Search code examples
pythonmatplotlibseabornscatter-plot

scatterplot doesn't use correct markers and colorbar fix


I am trying to visualize UMAP and have the following code and plot already, my goal is to have two different markers for two classes in my dataset and also have a color for each group i have in my dataset (groups are VP XXX, see colorbar in image) which actually already worked out somehow.

The issue is that the markers aren't the ones I am trying to get and the colorbars isn't very accurate in telling me which color is which group.

import pandas as pd
import seaborn as sns
import matplotlib.pyplot as plt

#### prepare lists ####
VP_with_col = []
m=[]
col = []
embedding = [[0,0.8],[0.5,0.5], [0.9,0.5],[0.2,0.9],[0.4,0.4],[0.6,0.5],[0.77,0.59],[0.8,0.1]]
EXAMPLE_VP = ["VP124","VP124","VP125", "VP125", "VP203", "VP203","VP258","VP258"]
EXAMPLE_LABELS = [0,1,0,1,0,1,0,1]
dataframe = pd.DataFrame({"VP": EXAMPLE_VP, "label": EXAMPLE_LABELS})
VP_list = dataframe.VP.unique()
# add color/value to each unique VP
for idx,vp in enumerate(VP_list): 
    VP_with_col.append([1+idx, vp]) #somehow this gives me a different color for each group which is great

#create color array of length len(dataframe.VP) with a color for each group
for idx, vp in enumerate(dataframe.VP):
    for vp_col in VP_with_col:
        if(vp_col[1] == vp):
         col.append(vp_col[0])   

#### create marker list ####
for elem in dataframe.label:
  if(elem == 0):
        m.append("o")
  else:
        m.append("^")

########################## relevant part for question ############################

#### create plot dataframe from lists and UMAP embedding ####
plot_df = pd.DataFrame(data={"x":embedding[:,0], "y": embedding[:,1], "color":col, "marker": m })

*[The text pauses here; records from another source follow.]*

-- ==== Sys2Proof/Machine/Registers.lean ====
section
/-! DEFINITION. The registers of the manual as commands see them (17 R742 to R746): the directory, the layouts of every
register table, the caller policy of registers, and what a write does. -/

namespace Sys2Proof.Machine

/-! ### The directory (R742) -/

/-- The rows of Table 17-8: registers named in R689; other registers of a partition's instances; SEC_ROT; the other
SEC_ registers; MBX_ registers; the rest. -/
inductive RegClass where
  | tenant | unit | rot | sec | mbx | op
  deriving DecidableEq, Repr

/-- What a register's table says: its name, its instance kinds (Table 17-9), width and number of copies; the bits of
its RW and RWS fields, of its W1C fields, of its reserved fields; whether it has the layout of Table 2-7. -/
structure RegInfo where
  name : String
  kinds : List Nat
  width : Nat
  cls : RegClass
  copies : Nat := 1
  wmask : Nat := 0
  cmask : Nat := 0
  rsv : Nat := 0
  counts : Bool := false
  deriving DecidableEq, Repr

/-- A register without a writable field. -/
def plain (name : String) (kinds : List Nat) (width : Nat) (cls : RegClass) : RegInfo :=
  { name := name, kinds := kinds, width := width, cls := cls }

/-- A counter of Table 2-7. -/
def cell (name : String) (kind : Nat) (cls : RegClass) (copies : Nat := 1) : RegInfo :=
  { name := name, kinds := [kind], width := 64, cls := cls, copies := copies, cmask := span 63 63, rsv := span 62 48,
    counts := true }
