-- ==== Sys2Proof/Certificates/Slice0/Obligations.lean ====
section
/-! DEFINITION. The statements about the model that are to be proved. -/

open Sys2Proof Sys2Proof.Machine

/-! ### The block as a whole -/

/-- A step runs the command at the front of the queue with the queue's rest. -/
def Obligations.StepRunsFrontCommand : Prop :=
  ∀ (s : State) (c : Instr) (r : List Instr), step { s with pending := c :: r } = exec c { s with pending := r }

/-- The model's choice (log 3): a step on an empty queue is a tick of 10 ns of the time clock, with which a firmware
commit that is under way completes; without one it only advances the clocks. -/
def Obligations.StepIdlesOnEmptyQueue : Prop :=
  ∀ (s : State), s.pending = [] →
    step s = nextMach s (idle s.mach) ∧ (s.mach.fw.commit = none → step s = nextMach s (passNs 10 s.mach))

/-- Every command completes in a next state in which the queue's rest and what is fused at manufacture are as before. -/
def Obligations.EveryCommandCompletes : Prop :=
  ∀ (c : Instr) (s : State), ∃ m : Mach, exec c s = nextMach s m

/-- The machine at reset. No command waits, every memory is in its canonical form and lists nothing, each compute die is
a partition of its own that holds no plan and is FREE (R324, R724), and firmware has not started. Of the registers (the
Reset columns of the register tables of 02 to 19; the instances and copies of a register are alike) these have fields
that do not reset to zero, and every other reads as zero but for what is fused or depends on the assignment
(STN_ROWMAP, SEQ_PROFILE, SEC_PART, MBX_BOOT). LIMIT_W of PWR_CFG is the grade's maximum, 2,000 W on the HX940-A1 that
the model resets as (DESIGN CHOICE, log 1). -/
def Obligations.MachineAtReset : Prop :=
  (MemInv State.reset ∧ State.reset.pending = [] ∧ State.reset.mach.mem = {} ∧ State.reset.mach.boot = 0 ∧
    ∀ d : Fin 4, (part State.reset.mach d.val).dies = [d.val] ∧ partOf State.reset.mach d.val = d.val ∧
      (part State.reset.mach d.val).st = .empty ∧ (part State.reset.mach d.val).sec.st = 0 ∧
      (die State.reset.mach d.val).fit = 0) ∧
  (∀ (r : Reg) (a : RegAt), r ∉ [Reg.stnRowmap, .seqProfile, .secPart, .mbxBoot] →
    regValue State.reset.fuses State.reset.mach r a = match r with
      | .cstShare => 1
      | .lrkCfg => 0x80101000
      | .lrkPool => 0x0200004004000C00
      | .lrkState => 0x0C00000000000000
      | .lrkSeq => 0xFFFFFF000000
      | .rteCtl => 0x100000000000000000000000
      | .clkMoncfg => 0x01000100
      | .mtmCfg => 0x0A00320003E80002
      | .provState => 1
      | .secRot => 0x48
      | .mbxIrq => 1
      | .pwrHoldup => 0x7FF
      | .pwrCfg => 0x7D000000
      | .evtCfg => 0x20400064
      | _ => 0)

/-- Every step keeps the canonical form of every memory: addresses strictly rise and no entry holds what an unlisted
address reads as. -/
def Obligations.MemoryFormKept : Prop :=
  ∀ s t : State, MemInv s → step s = .next t → MemInv t

/-- Bytes written to a memory of the module are what a read of them gives, and every byte outside them, and every other
memory, is as before; a remapped beat of a slice is read and written in its spare (R389). A station sees a scratchpad
write as R54 says: a read before the cycle from which it is seen returns the earlier contents, a read in that cycle or
later the bytes written, if no later write meets them; a write of whole beats by a queue is seen from the next cycle, an
insole operation from the third. -/
def Obligations.MemoryWritesResult : Prop :=
  (∀ (m : List Host.Cell) (a : Nat) (l : List Byte), peeks (pokes m a l) a l.length = l ∧
    ∀ c, c < a ∨ a + l.length ≤ c → peek (pokes m a l) c = peek m c) ∧
  (∀ (m : Mach) (k off o : Nat) (l : List Byte), off + l.length ≤ 2 ^ 22 → o < 2 ^ 22 →
    peek (pokeScratch k off l m).mem.scratch (scratchAddr m k o) =
      if off ≤ o ∧ o < off + l.length then l.getD (o - off) 0 else peek m.mem.scratch (scratchAddr m k o)) ∧
  (∀ (m : Mach) (k off : Nat) (l : List Byte),
    (pokeScratch k off l m).mem = { m.mem with scratch := (pokeScratch k off l m).mem.scratch } ∧
    (pokeCache k off l m).mem = { m.mem with cache := pokes m.mem.cache (cacheBase k + off) l }) ∧
  (∀ (m : Mach) (a : Nat) (l : List Byte),
    (pokeHbm a l m).mem = { m.mem with hbm := pokes m.mem.hbm a l } ∧
    (pokeHost a l m).mem = { m.mem with host := pokes m.mem.host a l } ∧
    (pokeCist a l m).mem = { m.mem with cist := pokes m.mem.cist a l }) ∧
  (∀ (m : Mach) (key c off n : Nat) (w : LateWrite), c < w.cycle + w.delay →
    readScratch (writeScratch key w m) key none c off n = readScratch m key none c off n) ∧
  (∀ (m : Mach) (key c : Nat) (w : LateWrite), w.own = false → w.cycle + w.delay ≤ c →
    (∀ x ∈ (stn m key).late, x.cycle ≤ w.cycle) →
    readScratch (writeScratch key w m) key none c w.off w.bytes.length = w.bytes) ∧
  (∀ (port beat : Nat) (cycles : List Nat) (l : List Byte), ∀ w ∈ beatWrites port beat cycles l,
    w.delay = 1 ∧ w.cycle ∈ cycles) ∧
  (∀ (key wop port c off : Nat) (l : List Byte) (m : Mach), wop ≠ 0 → (stn m key).flip.state = 0 →
    ∀ w ∈ (stn (insWrite key wop port c false off l m).1 key).late, w ∈ (stn m key).late ∨ (w.cycle = c ∧ w.delay = 3))
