-- ==== Sys2Proof/Laws/State.lean ====
section
/-! SUPPORT. One law for each field of the changing state and each plain update: the update leaves the field alone. -/

namespace Sys2Proof.Machine

/-! ### pokeScratch -/

@[simp] theorem pokeScratch_dies (k off : Nat) (l : List Byte) (m : Mach) : (pokeScratch k off l m).dies = m.dies := rfl
@[simp] theorem pokeScratch_stations (k off : Nat) (l : List Byte) (m : Mach) :
    (pokeScratch k off l m).stations = m.stations :=
  rfl
@[simp] theorem pokeScratch_wells (k off : Nat) (l : List Byte) (m : Mach) : (pokeScratch k off l m).wells = m.wells :=
  rfl
@[simp] theorem pokeScratch_parts (k off : Nat) (l : List Byte) (m : Mach) : (pokeScratch k off l m).parts = m.parts :=
  rfl
@[simp] theorem pokeScratch_wins (k off : Nat) (l : List Byte) (m : Mach) : (pokeScratch k off l m).wins = m.wins := rfl
@[simp] theorem pokeScratch_mesh (k off : Nat) (l : List Byte) (m : Mach) : (pokeScratch k off l m).mesh = m.mesh := rfl
@[simp] theorem pokeScratch_history (k off : Nat) (l : List Byte) (m : Mach) :
    (pokeScratch k off l m).history = m.history :=
  rfl
@[simp] theorem pokeScratch_hosts (k off : Nat) (l : List Byte) (m : Mach) : (pokeScratch k off l m).hosts = m.hosts :=
  rfl
@[simp] theorem pokeScratch_links (k off : Nat) (l : List Byte) (m : Mach) : (pokeScratch k off l m).links = m.links :=
  rfl
@[simp] theorem pokeScratch_ports (k off : Nat) (l : List Byte) (m : Mach) : (pokeScratch k off l m).ports = m.ports :=
  rfl
@[simp] theorem pokeScratch_rte (k off : Nat) (l : List Byte) (m : Mach) : (pokeScratch k off l m).rte = m.rte := rfl
@[simp] theorem pokeScratch_aborts (k off : Nat) (l : List Byte) (m : Mach) :
    (pokeScratch k off l m).aborts = m.aborts :=
  rfl
@[simp] theorem pokeScratch_ctrs (k off : Nat) (l : List Byte) (m : Mach) : (pokeScratch k off l m).ctrs = m.ctrs := rfl
@[simp] theorem pokeScratch_evtCfg (k off : Nat) (l : List Byte) (m : Mach) :
    (pokeScratch k off l m).evtCfg = m.evtCfg :=
  rfl
@[simp] theorem pokeScratch_clk (k off : Nat) (l : List Byte) (m : Mach) : (pokeScratch k off l m).clk = m.clk := rfl
@[simp] theorem pokeScratch_moduleId (k off : Nat) (l : List Byte) (m : Mach) :
    (pokeScratch k off l m).moduleId = m.moduleId :=
  rfl
@[simp] theorem pokeScratch_located (k off : Nat) (l : List Byte) (m : Mach) :
    (pokeScratch k off l m).located = m.located :=
  rfl
@[simp] theorem pokeScratch_boot (k off : Nat) (l : List Byte) (m : Mach) : (pokeScratch k off l m).boot = m.boot := rfl
@[simp] theorem pokeScratch_change (k off : Nat) (l : List Byte) (m : Mach) :
    (pokeScratch k off l m).change = m.change :=
  rfl
@[simp] theorem pokeScratch_operatorKey (k off : Nat) (l : List Byte) (m : Mach) :
    (pokeScratch k off l m).operatorKey = m.operatorKey :=
  rfl
@[simp] theorem pokeScratch_custodianKey (k off : Nat) (l : List Byte) (m : Mach) :
    (pokeScratch k off l m).custodianKey = m.custodianKey :=
  rfl
@[simp] theorem pokeScratch_mgmtTag (k off : Nat) (l : List Byte) (m : Mach) :
    (pokeScratch k off l m).mgmtTag = m.mgmtTag :=
  rfl
@[simp] theorem pokeScratch_fw (k off : Nat) (l : List Byte) (m : Mach) : (pokeScratch k off l m).fw = m.fw := rfl
@[simp] theorem pokeScratch_wch (k off : Nat) (l : List Byte) (m : Mach) : (pokeScratch k off l m).wch = m.wch := rfl
@[simp] theorem pokeScratch_pwr (k off : Nat) (l : List Byte) (m : Mach) : (pokeScratch k off l m).pwr = m.pwr := rfl
@[simp] theorem pokeScratch_eccFill (k off : Nat) (l : List Byte) (m : Mach) :
    (pokeScratch k off l m).eccFill = m.eccFill :=
  rfl
@[simp] theorem pokeScratch_hostErr (k off : Nat) (l : List Byte) (m : Mach) :
    (pokeScratch k off l m).hostErr = m.hostErr :=
  rfl
@[simp] theorem pokeScratch_cistErr (k off : Nat) (l : List Byte) (m : Mach) :
    (pokeScratch k off l m).cistErr = m.cistErr :=
  rfl
@[simp] theorem pokeScratch_cistCrc (k off : Nat) (l : List Byte) (m : Mach) :
    (pokeScratch k off l m).cistCrc = m.cistCrc :=
  rfl
@[simp] theorem pokeScratch_cistTurn (k off : Nat) (l : List Byte) (m : Mach) :
    (pokeScratch k off l m).cistTurn = m.cistTurn :=
  rfl
@[simp] theorem pokeScratch_out (k off : Nat) (l : List Byte) (m : Mach) : (pokeScratch k off l m).out = m.out := rfl
@[simp] theorem pokeScratch_freeCtr (k off : Nat) (l : List Byte) (m : Mach) :
    (pokeScratch k off l m).freeCtr = m.freeCtr :=
  rfl

/-! ### pokeCache -/

@[simp] theorem pokeCache_dies (k off : Nat) (l : List Byte) (m : Mach) : (pokeCache k off l m).dies = m.dies := rfl
@[simp] theorem pokeCache_stations (k off : Nat) (l : List Byte) (m : Mach) :
    (pokeCache k off l m).stations = m.stations :=
  rfl
@[simp] theorem pokeCache_wells (k off : Nat) (l : List Byte) (m : Mach) : (pokeCache k off l m).wells = m.wells := rfl
@[simp] theorem pokeCache_parts (k off : Nat) (l : List Byte) (m : Mach) : (pokeCache k off l m).parts = m.parts := rfl
@[simp] theorem pokeCache_wins (k off : Nat) (l : List Byte) (m : Mach) : (pokeCache k off l m).wins = m.wins := rfl
@[simp] theorem pokeCache_mesh (k off : Nat) (l : List Byte) (m : Mach) : (pokeCache k off l m).mesh = m.mesh := rfl
@[simp] theorem pokeCache_history (k off : Nat) (l : List Byte) (m : Mach) :
    (pokeCache k off l m).history = m.history :=
  rfl
@[simp] theorem pokeCache_hosts (k off : Nat) (l : List Byte) (m : Mach) : (pokeCache k off l m).hosts = m.hosts := rfl
@[simp] theorem pokeCache_links (k off : Nat) (l : List Byte) (m : Mach) : (pokeCache k off l m).links = m.links := rfl
@[simp] theorem pokeCache_ports (k off : Nat) (l : List Byte) (m : Mach) : (pokeCache k off l m).ports = m.ports := rfl
@[simp] theorem pokeCache_rte (k off : Nat) (l : List Byte) (m : Mach) : (pokeCache k off l m).rte = m.rte := rfl
@[simp] theorem pokeCache_aborts (k off : Nat) (l : List Byte) (m : Mach) : (pokeCache k off l m).aborts = m.aborts :=
  rfl
@[simp] theorem pokeCache_ctrs (k off : Nat) (l : List Byte) (m : Mach) : (pokeCache k off l m).ctrs = m.ctrs := rfl
@[simp] theorem pokeCache_evtCfg (k off : Nat) (l : List Byte) (m : Mach) : (pokeCache k off l m).evtCfg = m.evtCfg :=
  rfl
@[simp] theorem pokeCache_clk (k off : Nat) (l : List Byte) (m : Mach) : (pokeCache k off l m).clk = m.clk := rfl
@[simp] theorem pokeCache_moduleId (k off : Nat) (l : List Byte) (m : Mach) :
    (pokeCache k off l m).moduleId = m.moduleId :=
  rfl
@[simp] theorem pokeCache_located (k off : Nat) (l : List Byte) (m : Mach) :
    (pokeCache k off l m).located = m.located :=
  rfl
@[simp] theorem pokeCache_boot (k off : Nat) (l : List Byte) (m : Mach) : (pokeCache k off l m).boot = m.boot := rfl
@[simp] theorem pokeCache_change (k off : Nat) (l : List Byte) (m : Mach) : (pokeCache k off l m).change = m.change :=
  rfl
@[simp] theorem pokeCache_operatorKey (k off : Nat) (l : List Byte) (m : Mach) :
    (pokeCache k off l m).operatorKey = m.operatorKey :=
  rfl
@[simp] theorem pokeCache_custodianKey (k off : Nat) (l : List Byte) (m : Mach) :
    (pokeCache k off l m).custodianKey = m.custodianKey :=
  rfl
@[simp] theorem pokeCache_mgmtTag (k off : Nat) (l : List Byte) (m : Mach) :
    (pokeCache k off l m).mgmtTag = m.mgmtTag :=
  rfl
@[simp] theorem pokeCache_fw (k off : Nat) (l : List Byte) (m : Mach) : (pokeCache k off l m).fw = m.fw := rfl
@[simp] theorem pokeCache_wch (k off : Nat) (l : List Byte) (m : Mach) : (pokeCache k off l m).wch = m.wch := rfl
@[simp] theorem pokeCache_pwr (k off : Nat) (l : List Byte) (m : Mach) : (pokeCache k off l m).pwr = m.pwr := rfl
@[simp] theorem pokeCache_eccFill (k off : Nat) (l : List Byte) (m : Mach) :
    (pokeCache k off l m).eccFill = m.eccFill :=
  rfl
@[simp] theorem pokeCache_hostErr (k off : Nat) (l : List Byte) (m : Mach) :
    (pokeCache k off l m).hostErr = m.hostErr :=
  rfl
@[simp] theorem pokeCache_cistErr (k off : Nat) (l : List Byte) (m : Mach) :
    (pokeCache k off l m).cistErr = m.cistErr :=
  rfl
@[simp] theorem pokeCache_cistCrc (k off : Nat) (l : List Byte) (m : Mach) :
    (pokeCache k off l m).cistCrc = m.cistCrc :=
  rfl
@[simp] theorem pokeCache_cistTurn (k off : Nat) (l : List Byte) (m : Mach) :
    (pokeCache k off l m).cistTurn = m.cistTurn :=
  rfl
@[simp] theorem pokeCache_out (k off : Nat) (l : List Byte) (m : Mach) : (pokeCache k off l m).out = m.out := rfl
@[simp] theorem pokeCache_freeCtr (k off : Nat) (l : List Byte) (m : Mach) :
    (pokeCache k off l m).freeCtr = m.freeCtr :=
  rfl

plt.style.use("seaborn")   
plt.figure()

#### Plot ####
ax= sns.scatterplot(data=plot_df, x="x",y="y",style= "marker" , c= col, cmap='Spectral', s=5 )
ax.set(xlabel = None, ylabel = None)
plt.gca().set_aspect('equal', 'datalim')

#### Colorbar ####
norm = plt.Normalize(min(col), max(col))
sm = plt.cm.ScalarMappable(cmap="Spectral", norm=norm)
sm.set_array([])

# Remove the legend(marker legend) , add colorbar
ax.get_legend().remove()
cb = ax.figure.colorbar(sm)  

cb.set_ticks(np.arange(len(VP_list)))
cb.set_ticklabels(VP_list)

##### save
plt.title('UMAP projection of feature space', fontsize=12) 
plt.savefig("./umap_plot",dpi=1200)

getting me this plot with standard marker and 'x' marker. In style = "marker" the marker column of the dataframe is something like ["^", "o","^","^","^","o"...]:

enter image description here

Is it also possible to make it clearer which color belongs to which class in the colorbar?


Solution

  • You're doing a lot of manipulations that would be needed for matplotlib without Seaborn. With Seaborn, most is this goes automatic. Here is how it could look like with your test data:

    import matplotlib.pyplot as plt
    import seaborn as sns
    import pandas as pd
    import numpy as np
    
    embedding = np.array([[0, 0.8], [0.5, 0.5], [0.9, 0.5], [0.2, 0.9], [0.4, 0.4], [0.6, 0.5], [0.77, 0.59], [0.8, 0.1]])
    EXAMPLE_VP = ["VP124", "VP124", "VP125", "VP125", "VP203", "VP203", "VP258", "VP258"]
    EXAMPLE_LABELS = [0, 1, 0, 1, 0, 1, 0, 1]
    plot_df = pd.DataFrame({"x": embedding[:, 0], "y": embedding[:, 1], "VP": EXAMPLE_VP, "label": EXAMPLE_LABELS})
    
    plt.figure()
    plt.style.use("seaborn")
    
    ax = sns.scatterplot(data=plot_df, x="x", y="y",
                         hue='VP', palette='Spectral',
                         style="label", markers=['^', 'o'], s=100)
    ax.set(xlabel=None, ylabel=None)
    ax.set_aspect('equal', 'datalim')
    # sns.move_legend(ax, bbox_to_anchor=(1.01, 1.01), loc='upper left')
    
    plt.tight_layout()
    plt.show()
    

    seaborn scatter plot with colors and markers

    Note that the 'Spectral' colormap assigns a light yellow color to 'VP203' which is difficult to see with the default background. You might want to use e.g. palette='Set2' for the colors.